--- Data for review Enclosed Below ---

-- ==== Sys2Proof/Machine/Flags.lean ====
section
/-! DEFINITION. The status bits and the host's view of the registers: `STATUS` with `DONE` and `FAIL`, which are copies
of `FSM` (rule R63), and the read side of the register map (rule R60, rule R72). -/

namespace Sys2Proof.Machine

/-- The value of `FSM` in `STATUS[7:4]` (rule R64). -/
def Fsm.toBits : Fsm → BitVec 4
  | .idle => 0
  | .filling => 1
  | .searching => 2
  | .emitting => 3
  | .header => 4
  | .reading => 5
  | .reconstructing => 6
  | .done => 7
  | .failed => 8

/-- The value of `ERR` in `STATUS[11:8]` (rule R330). -/
def ErrCode.toBits : ErrCode → BitVec 4
  | .none => 0
  | .sourceIo => 1
  | .sinkIo => 2
  | .corruptStream => 3
  | .invariant => 4
  | .illegalCmd => 5
  | .sequence => 6

/-- The value of `MODE` in `STATUS[12]` (rule R66). -/
def Mode.toBits : Mode → BitVec 1
  | .encode => 0
  | .decode => 1

/-- `STATUS.DONE`: 1 exactly when `FSM` is `DONE` (rule R63). -/
def State.doneBit (s : State) : Bool := decide (s.fsm = .done)

/-- `STATUS.FAIL`: 1 exactly when `FSM` is `FAILED` (rule R63). -/
def State.failBit (s : State) : Bool := decide (s.fsm = .failed)

/-- `STATUS` (rule R63), from its most significant field down; the reserved bits [31:13] and [3] read 0. -/
def State.status (s : State) : Word :=
  0#19 ++ s.mode.toBits ++ s.err.toBits ++ s.fsm.toBits ++ 0#1 ++ BitVec.ofBool s.failBit ++
    BitVec.ofBool s.doneBit ++ BitVec.ofBool s.busy

/-- What a host read of offset `off` returns (rule R60): `CMD` reads 0 (rule R61), and so do the reserved offsets 0x1C to
0x3F (rule R72). -/
def State.readReg (s : State) (off : BitVec 6) : Word :=
  match off.toNat with
  | 0x04 => s.status
  | 0x08 => s.result
  | 0x0C => s.len
  | 0x10 => s.count
  | 0x14 => s.inbytes
  | 0x18 => s.outbytes
  | _ => 0

/-- A host write to a register other than `CMD` (rule R60): `LEN` takes it while `BUSY` is 0 (rule R62, rule R385), and a
write to a read-only register or a reserved offset is ignored (rule R72). -/
def State.writeReg (s : State) (off : BitVec 6) (data : Word) : State :=
  match off.toNat with
  | 0x0C => if s.busy then s else { s with len := data }
  | _ => s

/-- `SWD_BASE`, the host address of offset 0x00: a multiple of 64 (rule R86). -/
def swdBase : Nat := 64 * Config.windowBlock

/-- The offset that a host address selects in this block's window, if it lies there: the block decodes the low 6 bits
(rule R72, rule R86). -/
def windowOffset (addr : Nat) : Option (BitVec 6) :=
  if addr / 64 = Config.windowBlock then some (BitVec.ofNat 6 addr) else none

end Sys2Proof.Machine
end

--- End of Enclosed Data for review ---

Extract the full set of entries word for word.

-- ==== Sys2Proof/Machine/Flags.lean ====
section
/-! DEFINITION. The status bits and the host's view of the registers: `STATUS` with `DONE` and `FAIL`, which are copies
of `FSM` (rule R63), and the read side of the register map (rule R60, rule R72). -/

namespace Sys2Proof.Machine

/-- The value of `FSM` in `STATUS[7:4]` (rule R64). -/
def Fsm.toBits : Fsm → BitVec 4
  | .idle => 0
  | .filling => 1
  | .searching => 2
  | .emitting => 3
  | .header => 4
  | .reading => 5
  | .reconstructing => 6
  | .done => 7
  | .failed => 8

/-- The value of `ERR` in `STATUS[11:8]` (rule R330). -/
def ErrCode.toBits : ErrCode → BitVec 4
  | .none => 0
  | .sourceIo => 1
  | .sinkIo => 2
  | .corruptStream => 3
  | .invariant => 4
  | .illegalCmd => 5
  | .sequence => 6

/-- The value of `MODE` in `STATUS[12]` (rule R66). -/
def Mode.toBits : Mode → BitVec 1
  | .encode => 0
  | .decode => 1

/-- `STATUS.DONE`: 1 exactly when `FSM` is `DONE` (rule R63). -/
def State.doneBit (s : State) : Bool := decide (s.fsm = .done)

/-- `STATUS.FAIL`: 1 exactly when `FSM` is `FAILED` (rule R63). -/
def State.failBit (s : State) : Bool := decide (s.fsm = .failed)

/-- `STATUS` (rule R63), from its most significant field down; the reserved bits [31:13] and [3] read 0. -/
def State.status (s : State) : Word :=
  0#19 ++ s.mode.toBits ++ s.err.toBits ++ s.fsm.toBits ++ 0#1 ++ BitVec.ofBool s.failBit ++
    BitVec.ofBool s.doneBit ++ BitVec.ofBool s.busy

/-- What a host read of offset `off` returns (rule R60): `CMD` reads 0 (rule R61), and so do the reserved offsets 0x1C to
0x3F (rule R72). -/
def State.readReg (s : State) (off : BitVec 6) : Word :=
  match off.toNat with
  | 0x04 => s.status
  | 0x08 => s.result
  | 0x0C => s.len
  | 0x10 => s.count
  | 0x14 => s.inbytes
  | 0x18 => s.outbytes
  | _ => 0

/-- A host write to a register other than `CMD` (rule R60): `LEN` takes it while `BUSY` is 0 (rule R62, rule R385), and a
write to a read-only register or a reserved offset is ignored (rule R72). -/
def State.writeReg (s : State) (off : BitVec 6) (data : Word) : State :=
  match off.toNat with
  | 0x0C => if s.busy then s else { s with len := data }
  | _ => s

/-- `SWD_BASE`, the host address of offset 0x00: a multiple of 64 (rule R86). -/
def swdBase : Nat := 64 * Config.windowBlock

/-- The offset that a host address selects in this block's window, if it lies there: the block decodes the low 6 bits
(rule R72, rule R86). -/
def windowOffset (addr : Nat) : Option (BitVec 6) :=
  if addr / 64 = Config.windowBlock then some (BitVec.ofNat 6 addr) else none

end Sys2Proof.Machine
end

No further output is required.